Members of the civil society hold a vigil outside the bookshop, Durrani & Company, which pulled down its shutters after around 50 years, in Islamabad on Monday. — Photo by Tanveer Shahzad
Members of the civil society hold a vigil outside the bookshop, Durrani & Company, which pulled down its shutters after around 50 years, in Islamabad on Monday. — Photo by Tanveer Shahzad

ISLAMABAD: With quiet heartbreak and deep gratitude, we say goodbye to Durrani & Company, the beloved bookshop in F-6/3 that first opened its humble doors in 1975.

After 50 years of steadfast service, the shutters have come down for the last time.

Durrani & Company was never just a shop. It was a cornerstone of childhood, a time capsule of learning, and a trusted companion through the rhythm of school years, exam seasons, and early mornings spent clutching booklists and lunch money.

For three generations, Durrani & Co was where the school year began, with crisp new books, plain-covered copies, sharpened pencils, and geometry boxes that smelt of possibility.
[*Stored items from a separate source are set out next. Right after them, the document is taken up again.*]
-- ==== Sys2Proof/Machine/Divide.lean ====
section
/-!
DEFINITION. The dividers and the edges of the clock outputs (R203, R205, R208, R209, R213, R217): what each PLL and output divides by, the grid an
output's edges lie on, where its divider places them, and the dither of its modulator.
-/

namespace Sys2Proof.Machine

/-- DPLL k beside its registers. -/
def State.dpll (s : State) (k : Nat) : DpllSt := s.syn.dplls.get (fun _ => DpllSt.zero) k

/-- Replace DPLL k. -/
def State.setDpll (s : State) (k : Nat) (d : DpllSt) : State :=
  { s with syn := { s.syn with dplls := s.syn.dplls.set (fun _ => DpllSt.zero) k d } }

/-- Output n beside its registers. -/
def State.out (s : State) (n : Nat) : OutSt := s.syn.outs.get (fun _ => OutSt.zero) n

/-- Replace output n. -/
def State.setOut (s : State) (n : Nat) (o : OutSt) : State :=
  { s with syn := { s.syn with outs := s.syn.outs.set (fun _ => OutSt.zero) n o } }

/-- The output's source (R219). -/
def outSrc (s : State) (n : Nat) : Nat := s.get (Reg.OUT_CFG_SRC n)

/-- The outputs whose source is DPLL k. -/
def dpllOuts (s : State) (k : Nat) : List Nat := (List.range 12).filter (fun n => outSrc s n = k)

/-- The reference that DPLL k uses: a table ID, 32 the time scale, 33 when REF is FSRC and none is named. -/
def dpllRef (s : State) (k : Nat) : Nat :=
  let r := s.get (Reg.DPLL_CFG_REF k)
  if r = 33 then (current s 1).getD 33 else r

/-! ### What the PLLs divide by (R203, R205) -/

/-- A fraction in 2⁻⁴⁸ as a ratio: 1 + y. -/
def ratio48 (y : Int) : Rat := 1 + (y : Rat) / ((2 ^ 48 : Nat) : Rat)

/-- 1 + FST × 2⁻⁴⁸. -/
def fstRatio (s : State) : Rat := ratio48 (s.getPairS Reg.TNS_FSTL_FST Reg.TNS_FSTH_FST)

/-- A divider held to a 48-bit fraction, in 2⁻⁴⁸ (R203). The spec gives no rounding; it is rounded down (DESIGN CHOICE, log 80). -/
def dividerWord (q : Rat) : Nat := (floorQ (q * ((2 ^ 48 : Nat) : Rat))).toNat

/-- The multiplier of a REFMUL code as numerator and denominator: 0 ×1, 1 ×2, 2 ÷2 (R218). -/
def mulOf (c : Nat) : Nat × Nat := if c = 1 then (2, 1) else if c = 2 then (1, 2) else (1, 1)

/-- APLL0's feedback divider N₀, in 2⁻⁴⁸ (R203). -/
def apll0Div (s : State) : Nat := dividerWord (4000000000 / (s.get Reg.SYN_OSC_FREQ : Rat) * fstRatio s)

/-- APLL1's feedback divider N₁ with the multiplier in use, in 2⁻⁴⁸ (R205). -/
def apll1Div (s : State) : Nat :=
  let m := mulOf (s.get Reg.SYN_APLL1_CFG_REFMUL_USED)
  dividerWord (10000000000 * (m.2 : Rat) / ((s.get Reg.SYN_OSC_FREQ : Rat) * (m.1 : Rat)) * fstRatio s * ratio48 (s.dpll 1).y)

/-- APLL2 multiplies its reference, the TB clock ÷ 40, by the integer 400 (R203). -/
def apll2Div : Nat := 400

/-- y of the source of output n: that of its DPLL, else 0. APLL1 itself follows DPLL1. -/
def srcRatio (s : State) (n : Nat) : Rat :=
  let k := outSrc s n
  if 1 ≤ k && k ≤ 3 then ratio48 (s.dpll k).y else 1

/-- What output n divides its APLL by: D × (1 + y_k)⁻¹, with D = 10¹⁰ × FD / FN (R205). -/
def outDiv (s : State) (n : Nat) : Rat :=
  10000000000 * (s.get (Reg.OUT_FD_FD n) : Rat) / (s.get (Reg.OUT_FN_FN n) : Rat) / srcRatio s n

/-- The frequency of output n in Hz while it runs (R205, R210, R216): FN/FD times that of its source; on the way of a SET_FREQ slew between
the frequency it leaves and the new one; f (1 ± ε) in a slewed alignment, `up` when its edges lie late. -/
def outFreq (s : State) (n : Nat) (up : Bool) : Rat :=
  let new : Rat := (s.get (Reg.OUT_FN_FN n) : Rat) / (s.get (Reg.OUT_FD_FD n) : Rat)
  let o := s.out n
  let f : Rat := match o.prev with
    | some p => let old : Rat := (p.1 : Rat) / (p.2 : Rat)
                clampQ (min old new) (max old new) (Config.slewFreq s.freeNs)
    | none =>
      if s.get (Reg.OUT_STAT_STATE n) != 3 then new
      else
        let e : Rat := (s.get Reg.SYN_RELOCK_FOVR_LIM : Rat) / 1000000
        if up then new * (1 + e) else new * (1 - e)
  f * srcRatio s n

/-! ### The common period of a FREQ reference (R206, R208) -/

/-- DPLL k's reference is a FREQ input. -/
def freqInput (s : State) (k : Nat) : Bool := dpllRef s k < 16 && classOf s (dpllRef s k) = 1

/-- f_out,k: the highest frequency among the outputs of DPLL k, as numerator and denominator in Hz; 1 kHz when it has none. -/
def topOut (s : State) (k : Nat) : Nat × Nat :=
  match (dpllOuts s k).map (fun n => (s.get (Reg.OUT_FN_FN n), s.get (Reg.OUT_FD_FD n))) with
  | [] => (1000, 1)
  | p :: t => t.foldl (fun a b => if a.1 * b.2 < b.1 * a.2 then b else a) p

/-- gcd(f_in, f_out,k) as a numerator in Hz over the denominator of f_out,k. -/
def commonHz (s : State) (k : Nat) : Nat × Nat :=
  let f := topOut s k
  (Nat.gcd (s.get (Reg.ENT_FNOM_F_NOM (dpllRef s k)) * f.2) f.1, f.2)

/-- Reference cycles in the common period. -/
def commonCycles (s : State) (k : Nat) : Nat :=
  let g := commonHz s k
  s.get (Reg.ENT_FNOM_F_NOM (dpllRef s k)) * g.2 / g.1

/-- The phase error in ps; of a FREQ reference modulo the common period (R206). -/
def phaseErr (s : State) (k : Nat) (e : Int) : Int :=
  if !freqInput s k then e
  else
    let g := commonHz s k
    let p : Rat := ((1000000000000 * g.2 : Nat) : Rat) / ((g.1 : Nat) : Rat)
    if p = 0 then e else roundQ ((e : Rat) - p * ((roundQ ((e : Rat) / p) : Int) : Rat))

/-- The period of DPLL k's FREQ reference in 2⁻⁹ ns, at the frequency the DPLL follows. -/
def refPeriod (s : State) (k : Nat) : Rat :=
  512000000000 / (s.get (Reg.ENT_FNOM_F_NOM (dpllRef s k)) : Rat) / ratio48 (s.dpll k).y

/-- The anchor at a lock (R208): the reference edge nearest to now; none where no edge of the reference is stamped. -/
def lockAnchor (s : State) (k : Nat) : Option Int :=
  if !freqInput s k then none
  else
    match (s.ch (dpllRef s k)).lastStop with
    | none => none
    | some t =>
      let p := refPeriod s k
      if p = 0 then some t else some (roundQ ((t : Rat) + p * ((roundQ (((s.freeNs * 512 : Nat) : Rat) / p - (t : Rat) / p) : Int) : Rat)))

/-- The anchor followed along the reference: the edge at or before the latest stop that lies whole common periods after it. -/
def followAnchor (s : State) (k : Nat) (a : Int) : Int :=
  match (s.ch (dpllRef s k)).lastStop with
  | none => a
  | some t =>
    let p := refPeriod s k
    let q := commonCycles s k
    if !freqInput s k || p = 0 || q = 0 then a
    else roundQ ((t : Rat) - p * ((roundQ (((t - a : Int) : Rat) / p) % (q : Int) : Int) : Rat))

/-! ### The grid (R208) -/

/-- An instant of the free-running counter (2⁻⁹ ns) in the time base (2⁻¹⁶ ns). -/
def freeToTb (s : State) (t : Int) : Rat := (((t - ((s.freeNs * 512 : Nat) : Int)) * 128 + (s.tbU : Int) : Int) : Rat)

/-- PHOFS − DLY in 2⁻¹⁶ ns. -/
def outOffset (s : State) (n : Nat) : Int :=
  ((s.getPair (Reg.OUT_PHOFS_LO_PHOFS n) (Reg.OUT_PHOFS_HI_PHOFS n) : Int) - s.getS (Reg.OUT_DLY_DLY n)) * 128

/-- The grid of output n in the time base, in 2⁻¹⁶ ns: one of its edges and its period (R208). On the time scale k/f + PHOFS − DLY; on a DPLL
locked to a PULSE or TIME reference the same with the reference's phase added; on one locked to a FREQ reference PHOFS − DLY after
its anchor. None where the rule places no edge: SRL1, PLS, and a DPLL that is not locked. -/
def outGrid (s : State) (n : Nat) : Option (Rat × Rat) :=
  let per : Rat := ((s.get (Reg.OUT_FD_FD n) * secU : Nat) : Rat) / (s.get (Reg.OUT_FN_FN n) : Rat)
  let o : Rat := (outOffset s n : Rat)
  let k := outSrc s n
  if k = 0 then some (o, per)
  else if 4 ≤ k || s.get (Reg.DPLL_STAT_STATE k) != 2 then none
  else if dpllRef s k = 32 then some (o, per)
  else if freqInput s k then (s.dpll k).anchor.map (fun a => (freeToTb s a + o, per / srcRatio s n))
  else (phiOf s (dpllRef s k)).map (fun p => (o + p * 65536 / 1000, per))

/-- The edge of output n's grid in this TB cycle (2⁻¹⁶ ns of the time base), when there is one. -/
def gridEdge (s : State) (n : Nat) : Option Rat :=
  match outGrid s n with
  | none => none
  | some (o, per) =>
    let now : Rat := ((s.tbU : Nat) : Rat)
    let e := o + per * (ceilQ ((now - o) / per) : Rat)
    if per ≤ 0 then none else if e < now + 65536 then some e else none

/-! ### Placing edges (R209) -/

/-- Steps of the phase interpolator in one second: 10¹⁰ VCO edges of 64 steps of 1.5625 ps. -/
def stepsHz : Nat := 640000000000

/-- The accumulator after j edges, modulo FN. -/
def edgeAcc (fn fd j : Nat) : Nat := j * stepsHz * fd % fn

/-- Steps from the first edge to edge j. -/
def edgeSteps (fn fd j : Nat) : Nat := j * stepsHz * fd / fn

/-- The VCO edge that edge j is placed on. -/
def edgeVco (fn fd j : Nat) : Nat := edgeSteps fn fd j / 64

/-- The phase interpolator's code at edge j. -/
def edgeCode (fn fd j : Nat) : Nat := edgeSteps fn fd j % 64

/-- An instant of the time base (2⁻¹⁶ ns) in interpolator steps from TB counter 0. The step at or before it is taken (DESIGN CHOICE, log 80). -/
def stepOf (s : State) (e : Rat) : Int := floorQ ((e - (s.tb.ofs : Rat)) * 640 / 65536)

/-! ### Dither (R217) -/

/-- The LFSR i steps after it was seeded. -/
def lfsrRun (seed : Nat) : Nat → Nat
  | 0 => seed % 2 ^ 32
  | i + 1 => Config.lfsrNext (lfsrRun seed i) % 2 ^ 32

/-- The dither of modulator cycle j, in steps: the second cycle of a pair undoes the first. -/
def ditherAt (seed j : Nat) : Int :=
  let x := Config.ditherOf (lfsrRun seed (j / 2))
  if j % 2 = 0 then x else -x

/-- Output n is dithered: never with SRC SRL1, nor where its division is an integer. -/
def dithers (s : State) (n : Nat) : Bool :=
  s.bit (Reg.OUT_CFG_DITHER n) && outSrc s n < 4 && outDiv s n != ((floorQ (outDiv s n) : Int) : Rat)

/-- Edge j of a sequence, in steps from its first one: FN, FD, the seed and whether it is dithered give it. -/
def edgeSeq (fn fd : Nat) (dither : Bool) (seed j : Nat) : Int :=
  (edgeSteps fn fd j : Int) + (if dither then ditherAt seed j else 0)

/-- Edge j of output n since its start, in steps from TB counter 0, where the model knows its first edge. -/
def outEdge (s : State) (n j : Nat) : Option Int :=
  let o := s.out n
  o.edge0.map (fun e => e + edgeSeq (s.get (Reg.OUT_FN_FN n)) (s.get (Reg.OUT_FD_FD n)) (dithers s n) o.lfsr j)

/-- Seed output n's LFSR from SEED: at every start and every realignment. -/
def seedOut (s : State) (n : Nat) : State := s.setOut n { s.out n with lfsr := s.get (Reg.OUT_SEED_SEED n) }

/-! ### The pins (R213, R214, R220) -/

/-- The levels of OUTn_P and OUTn_N while output n drives its active level or not; none is high impedance. INV inverts both. -/
def outPins (s : State) (n : Nat) (active : Bool) : Option Bool × Option Bool :=
  let p := active != s.bit (Reg.OUT_CFG_INV n)
  let e := s.get (Reg.OUT_CFG_ELEC n)
  if !s.bit (Reg.OUT_STAT_DRV n) then (none, none) else (some p, if e = 3 || e = 4 then none else some !p)

end Sys2Proof.Machine
end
From the thick brown wrapping paper to the pastel art supplies, everything came wrapped not just in paper, but in memory.

On Monday, I went there one last time. I stood among the shelves, trying to take it all in. And then — I cried. I couldn’t hold back the tears, nor did I want to. As I stood in quiet farewell, Mr Durrani himself was there, the same gentleman who had been the keeper of our childhoods for decades. I asked him, softly but desperately: “Why?”

Was he under duress? Was someone forcing him to close? Was there anything I could do?

He smiled with his characteristic calm, and said simply, “It’s time for me to retire.” While I wept, another woman, a stranger, yet not a stranger, walked in. She too had come to say goodbye. We stood there, two grown women, united by memory and loss.

Mr Durrani shared that over the past week, dozens upon dozens of people had come — parents, teachers, students, even grandparents — to pay their respects. He was deeply overwhelmed by the love, the reverence, the care.

“This kind of affection,” he said gently, “cannot be bought with any amount of money.” In an age where bookstores vanish and childhoods change, Durrani & Company stood still — a comforting relic of an Islamabad that once was kinder, quieter, and more human.

“Some places are more than bricks and mortar — they are stitched into the fabric of who we are.” - Anonymous

How does one say goodbye to not just a store, but a shared past? A piece of our city’s soul? In the silence of its shelves and the dust on its counters lie stories that will outlive the bricks. And even as the sign comes down, its memory lives on — in every home that ever carried a Durrani copy in a schoolbag.

To the Durrani family, and to those who built this legacy: thank you. For 50 years of serving with integrity, care, and quiet constancy. Islamabad will never forget you.